To see whether FTSE mutant p53 and HGSOC cell stimulation of macrophage TGFBI production involves TGFβ signaling through the TGFBR, a selective TGFBR type 1 activin receptor-like kinase (ALK5) inhibitor, SB431542, was used (Fig. 4F). SB431542 significantly inhibited TGFBI mRNA transcript production in the FT318 mutant p53 as well as G164 HGSOC cell-macrophage cocultures, suggesting TGFβ signaling is required for the stimulation of TGFBI expression in macrophages.

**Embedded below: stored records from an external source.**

/-- Element bytes of such a format. -/
def rowWidth (code : Nat) : Nat := if code = 0 then 4 else 2

/-- Is a byte poisoned as the engine sees it: its granule is, and no waiting write has replaced it whole? -/
def engineBad (s : State) (a : Nat) : Bool :=
  let g := a - a % 32
  let held := fun (w : WriteReq) => decide (w.addr ≤ g ∧ g + 32 ≤ w.addr + w.data.length)
  match (s.pageAt a).bind fun p => (s.stack p.2.1).waiting.reverse.find? held with
  | some w => w.poison.contains (g % 64 / 32)
  | none => s.readBad a

/-- An element in memory as a Crucible engine takes it: a poisoned one is the canonical NaN (R180). -/
def engineElem (s : State) (f : FloatFmt) (n a : Nat) : Nat :=
  if s.engineBad a then f.nanCode else ofLe ((List.range n).map fun i => s.engineByte (a + i))

/-- One element's new value (R194): FP32 addition uncounted, or the exact sum rounded to the format and counted. -/
def rowAdd (code : Nat) (mode : Rounding) (noise a b : Nat) : Nat × List Count :=
  if code = 0 then ((fadd (BitVec.ofNat 32 a) (BitVec.ofNat 32 b)).toNat, [])
  else
    let f := rowFmt code
    let v := (f.decode a).add (f.decode b)
    let r := f.convert mode noise v
    (r.1, [countOf v r.2])

/-- What one element takes from an addition that failed its residue check (R360): the value written, counted as any. -/
def rowFaulty (code : Nat) (mode : Rounding) (noise : Nat) (v : F32) : Nat × List Count :=
  if code = 0 then (v.toNat, [])
  else
    let r := (rowFmt code).convert mode noise (f32Val v)
    (r.1, [countOf (f32Val v) r.2])

/-- Epoch of a context's task; 0 for one with no task. -/
def rowEpoch (s : State) (x : RowCtx) : Nat := ((x.owner.bind s.task?).map (·.epoch)).getD 0

/-- Does a chunk overwrite, with no addition (R194)? -/
def rowOverwrites (s : State) (ms c k : Nat) : Bool := k = 0 && s.flag CRU_ROW_CFG_INIT ms c

/-- The new codes of a chunk and their counts (R194). `faults` are the elements whose addition fails its residue check,
each with the value it gave. -/
def rowValues (s : State) (ms c q k : Nat) (codes : List Nat) (faults : List (Nat × F32) := []) : List (Nat × List Count) :=
  let code := s.getF CRU_ROW_CFG_FMT ms c
  let n := rowWidth code
  let a := s.rowChunkAddr ms (s.getF CRU_ROW_DST_DST ms c) q
  let x := s.rowOf ms c
  let mode := if s.flag CRU_ROW_CFG_RND ms c then Rounding.stochastic else .nearest
  let e := s.rowEpoch x
  let t := s.getF CRU_ROW_CFG_TENSOR ms c + k
  codes.mapIdx fun i v =>
    if s.rowOverwrites ms c k then (v, [])
    else
      let z := noise (s.getR ⟨.CRU_SEED, ms, 0⟩) e t ((a - x.origin) / n + i)
      match faults.lookup i with
      | some y => rowFaulty code mode z y
      | none => rowAdd code mode z (s.engineElem (rowFmt code) n (a + n * i)) v
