/-- The chunks of one half of a range (R298): the first ⌈g/2⌉ of its g granules, or the rest; each with the part of its
extent that lies in that half. -/
def halfOf (up : Bool) (r : List (Nat × Nat × Nat)) : List Chunk :=
  let all := r.flatMap fun e => (cutAll e.2.1 e.2.2).map fun c => (e.1, c)
  let n := (all.length + 1) / 2
  let mine := if up then all.drop n else all.take n
  mine.map fun c =>
    let part := mine.filter fun y => y.1 = c.1
    { phase := 0, owner := c.1, up := up, off := c.2.1, len := c.2.2,
      part := ((part.head?.map fun y => y.2.1).getD c.2.1),
      plen := part.foldl (fun n y => n + y.2.2) 0 }

namespace Geo

/-- What member `m` sends in the reducing stage of axis `a`, in schedule order, with the peer (R298): its chain steps h = 0
to G − 2 in the plus direction, then in the minus direction. -/
def reduceSends (x : Geo) (m a : Nat) : List (Nat × Chunk) :=
  let l := x.len a
  let p := x.pos m a
  let dir : Bool → List (Nat × Chunk) := fun up => (List.range (l - 1)).flatMap fun h =>
    let d := if up then (p + 1 + h) % l else (p + l - 1 - h % l) % l
    let peer := x.at_ m a (if up then (p + l - 1) % l else (p + 1) % l)
    (halfOf up (x.ranges m a d)).map fun c => (peer, { c with phase := a + 1, h := h })
  dir false ++ dir true

/-- What member `m` sends in a gathering stage of axis `a` (R302): its own half, then those it forwards, plus and then
minus; only the extents `sel` names, and after each owner's part the total of its stored digest where asked (R313). -/
def gatherSends (x : Geo) (m a base : Nat) (sel : Nat → Bool) (totals : Bool) : List (Nat × Chunk) :=
  let l := x.len a
  let p := x.pos m a
  let dir : Bool → List (Nat × Chunk) := fun up => (List.range (l - 1)).flatMap fun t =>
    let d := if up then (p + t) % l else (p + l - t % l) % l
    let peer := x.at_ m a (if up then (p + l - 1) % l else (p + 1) % l)
    let r := (x.ranges m a d).filter fun e => sel e.1
    ((halfOf up r).map fun c => (peer, { c with phase := base + a })) ++
      (if totals then r.map fun e => (peer, { phase := base + a, owner := e.1, up := up, off := 0, len := 0 }) else [])
  dir false ++ dir true

/-- The axis a phase runs on. -/
def phaseAxis (p : Nat) : Nat := (p - 1) % 4

end Geo

/-- The schedule of an operation for member `m` (R291, R297, R302, R314), each chunk with its peer. -/
def planOf (x : Task) (g : Geo) (m : Nat) : List (Nat × Chunk) :=
  let reduce := g.axes.flatMap fun a => g.reduceSends m a
  let back := g.axes.reverse
  let gather := fun (sel : Nat → Bool) => back.flatMap fun a => g.gatherSends m a 5 sel x.coDigSrc
  let pairGeo : Geo := { g with ext := (List.range g.count).map fun k => (16 * k, 16) }
  let pairs := if x.coStat then back.flatMap fun a => pairGeo.gatherSends m a 9 (fun _ => true) false else []
  match x.coOp with
  | 1 => reduce ++ gather (fun _ => true) ++ pairs
  | 2 => reduce ++ pairs
  | 3 => gather (fun _ => true)
  | 4 => gather (fun k => decide (k = x.coRoot))
  | _ => []

/-- Is it a reducing operation (R291)? -/
def Task.coReduces (x : Task) : Bool := x.coOp = 1 || x.coOp = 2

namespace State

/-- The die that owns an address's storage: the owning die of a stack, or the die of a pool or scratchpad (R14, R15). -/
def addrDie (s : State) (a : Nat) : Nat :=
  if isPoolAddr a then (a - 0x10000000000) / 0x8000000
  else if isScratchAddr a then (scratchCore a).1
  else match s.findRegion a with
    | some e => ((s.region e).place (a - (s.region e).base)).stack / 3
    | none => 0

/-- The stack of a stack-memory address. -/
def addrStack (s : State) (a : Nat) : Nat :=
  match s.findRegion a with
  | some e => ((s.region e).place (a - (s.region e).base)).stack
  | none => 0

/-- A member's coordinates (R294). -/
def memberAt (s : State) (x : Task) (k : Nat) : Nat := (s.readWord (x.coMembers + 8 * k)).bits 23 0

/-- An extents table (R295), in bytes. -/
def extentsAt (s : State) (x : Task) (a n : Nat) : List (Nat × Nat) :=
  (List.range n).map fun k =>
    ((s.readWord (a + 16 * k)).bits 39 0 * x.coWidth, (s.readWord (a + 16 * k + 8)).bits 39 0 * x.coWidth)

/-- The grid of a collective. -/
def geoOf (s : State) (x : Task) : Geo :=
  let g := [x.coG 0, x.coG 1, x.coG 2]
  { g := g, ext := s.extentsAt x x.coExtents (x.coG 0 * x.coG 1 * x.coG 2), self := x.coSelf }

/-- The dies that take part (R292). -/
def diesOf (x : Task) : List Nat := [0, 1, 2, 3].filter fun d => x.coDies.testBit d

/-- The die that folds and writes the result record (R305). -/
def foldDie (x : Task) : Nat := (diesOf x).getLast?.getD 3

/-- The dies of this module that have begun the same collective, with their tasks. -/
def groupOf (s : State) (x : Task) : List (Nat × TaskId × Task) :=
  (diesOf x).filterMap fun d =>
    let c := s.chan d x.coChan
    match c.task, c.begun with
    | some t, true =>
      (match s.task? t with
        | some y => if y.kind = .collective ∧ y.epoch = x.epoch ∧ y.coOp = x.coOp then some (d, t, y) else none
        | none => none)
    | _, _ => none

/-- Every participating die has begun. -/
def allBegun (s : State) (x : Task) : Bool := (s.groupOf x).length = (diesOf x).length

/-- Initial credit (R307, R324): 0 taken as 1. -/
def creditOf (s : State) (d : Nat) : Nat := max 1 (s.getF COL_CFG_CREDIT_CHUNKS d 0)

/-- The digest key of a task (R312). -/
def taskKey (s : State) (x : Task) : Nat := digKey s.jobSeed x.epoch

/-- Is a chunk of a phase done on some die of the module? -/
def isDone (s : State) (x : Task) (phase off : Nat) : Bool :=
  (diesOf x).any fun d => (s.chan d x.coChan).done.contains (phase, off)

def markDone (s : State) (d c phase off : Nat) : State :=
  let y := s.chan d c
  s.setChan d c { y with done := y.done ++ [(phase, off)] }

/-! ### Failure (R296, R309, R311) -/

/-- A COLLECTIVE, SEND or RECV task fails with a code. -/
def failTask (s : State) (t : TaskId) (code : Nat) : State :=
  match s.task? t with
  | none => s
  | some x =>
    let s := if s.flag COL_FAIL_VALID t.d 0 then s
      else
        let s := (s.setF COL_FAIL_VALID t.d 0 1).setF COL_FAIL_CODE t.d 0 code
        ((s.setF COL_FAIL_CHAN t.d 0 (x.channel.getD 0)).setF COL_FAIL_G t.d 0 t.g).setF COL_FAIL_TASK t.d 0 t.idx
    let s := s.dieRecord 0x0A01 sevDegraded t.d 0 [code, x.channel.getD 0] x.epoch (some (x.kindCode, t.g, t.idx))
    (s.cancelTask t).failStep x.epoch 3 none

/-! ### The checks at dispatch (R296) -/

/-- Do the extents of a list not overlap? -/
def disjointExts : List (Nat × Nat) → Bool
  | [] => true
  | e :: t => (t.all fun y => decide (e.2 = 0 ∨ y.2 = 0 ∨ e.1 + e.2 ≤ y.1 ∨ y.1 + y.2 ≤ e.1)) && disjointExts t

/-- The condition of R295 for the operation. -/
def extentsOk (s : State) (x : Task) (g : Geo) : Bool :=
  let sum := g.ext.foldl (fun n e => n + e.2) 0
  if x.coReduces then
    disjointExts g.ext && decide (x.coDst % 4096 = 0) &&
    g.ext.all fun e => decide (e.1 % 4096 = 0) && (decide (e.2 = 0) || decide (e.1 + e.2 ≤ sum))
  else if x.coOp = 5 then true
  else
    disjointExts g.ext && decide (x.coDst % 64 = 0 ∧ x.coSrc % 64 = 0) && (g.ext.all fun e => decide (e.1 % 64 = 0)) &&
    (x.coOp ≠ 6 ||
      (let f := s.extentsAt x x.coAux g.count
       disjointExts f && (f.all fun e => decide (e.1 % 64 = 0)) &&
       f.all fun e => decide (e.2 = (g.ext.foldl (fun n o => n + (min (e.1 + e.2) (o.1 + o.2) - max e.1 o.1)) 0))))

/-- Bytes of W from its start. -/
def spanOf (s : State) (x : Task) (g : Geo) : Nat :=
  if x.coOp = 6 then ((s.extentsAt x x.coAux g.count).getD g.self (0, 0)).2
  else if x.coOp = 5 then (g.ext.getD g.self (0, 0)).2
  else g.ext.foldl (fun n e => if e.2 = 0 then n else max n (e.1 + e.2)) 0

/-- The ring neighbours of this member by axis. -/
def ringPeers (g : Geo) (a : Nat) : List Nat :=
  let l := g.len a
  let p := g.pos g.self a
  [g.at_ g.self a ((p + 1) % l), g.at_ g.self a ((p + l - 1) % l)].eraseDups

/-- The home die of the port that a frame from `from_` to `c` leaves by (R305). -/
def homeDie (s : State) (from_ c : Nat) : Nat := (s.routeFrom from_ c).getD 0 / 2

/-- Every die that W touches or that drives a port of an axis stage takes part (R296 code 3). -/
def diesOk (s : State) (x : Task) (g : Geo) : Bool :=
  ((cutAll 0 (s.spanOf x g)).all fun c => x.coDies.testBit (s.addrDie (x.coDst + c.1))) &&
  g.axes.all fun a => x.coOp = 5 || x.coOp = 6 ||
    (ringPeers g a).all fun k => x.coDies.testBit (s.homeDie s.here (s.memberAt x k))

/-! ### Streams (R305, R306) -/

/-- The die of a destination stack by this member's own layout; norm pairs go to the folding die (R305). -/
def chunkDie (s : State) (x : Task) (c : Chunk) : Nat :=
  if 9 ≤ c.phase then foldDie x else s.addrDie (x.coDst + c.off)

/-- The chunks of a plan that travel one stream: to peer `k` along axis `a`, for die `d`; a total goes to every die. -/
def streamChunks (s : State) (x : Task) (plan : List (Nat × Chunk)) (k a d : Nat) : List Chunk :=
  ((plan.filter fun e => decide (e.1 = k ∧ Geo.phaseAxis e.2.phase = a) &&
    (decide (e.2.len = 0) || decide (s.chunkDie x e.2 = d))).map (·.2)).map fun c => { c with addr := x.coDst + c.off }

/-- The streams die `d` sends in a ring operation. -/
def ringTx (s : State) (x : Task) (g : Geo) (d : Nat) : List TxStream :=
  let plan := planOf x g g.self
  g.axes.flatMap fun a => (ringPeers g a).flatMap fun k =>
    let c := s.memberAt x k
    if s.homeDie s.here c = d then
      (diesOf x).map fun e => { stage := a + 1, dst := c, dstDie := e, chunks := s.streamChunks x plan k a e }
    else []

/-- The streams die `d` receives in a ring operation. -/
def ringRx (s : State) (x : Task) (g : Geo) (d : Nat) : List RxStream :=
  g.axes.flatMap fun a => (ringPeers g a).map fun k =>
    { stage := a + 1, src := s.memberAt x k, srcDie := s.homeDie (s.memberAt x k) s.here, member := k,
      chunks := s.streamChunks x (planOf x g k) g.self a d }

/-! ### Resharding and ALL_TO_ALL (R303, R304) -/

/-- The bytes member `k` sends member `j` in a PERMUTE: the overlap of its old extent with the other's new one, as offset and
length in the index space. -/
def overlapOf (e f : Nat × Nat) : Nat × Nat := (max e.1 f.1, min (e.1 + e.2) (f.1 + f.2) - max e.1 f.1)

/-- Chunks of a segment that is delivered directly, numbered within it. -/
def directChunks (owner base n : Nat) (addr : Nat → Nat) : List Chunk :=
  (cutAll 0 n).map fun c => { phase := 12, owner := owner, off := base + c.1, len := c.2, addr := addr c.1 }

However, there was no change in macrophage phenotype in any of the cocultures as assessed by flow cytometry for CD163 and CD206 (Supplementary Fig. S2C). Supernatants from this experiment were tested for TGFβ1 and TGFβ2 protein secretion by ELISA, but TGFβ levels did not correlate with TGFBI levels (Supplementary Fig. S2D), suggesting that more complex mechanisms might be at play. Interestingly, we found that integrin αvβ3, a putative cell surface receptor for TGFBI (34), which can also regulate TGFβ activity, is expressed on FTSE cells of healthy FT and FB tissue, as well as STIC epithelium (Fig. 4G). Furthermore, αvβ3 levels were higher in two of the mutant p53 FTSE cell lines that induced macrophage-derived TGFBI secretion at the highest levels, R273C and Y220C, compared with normal FT lines (Fig. 4H).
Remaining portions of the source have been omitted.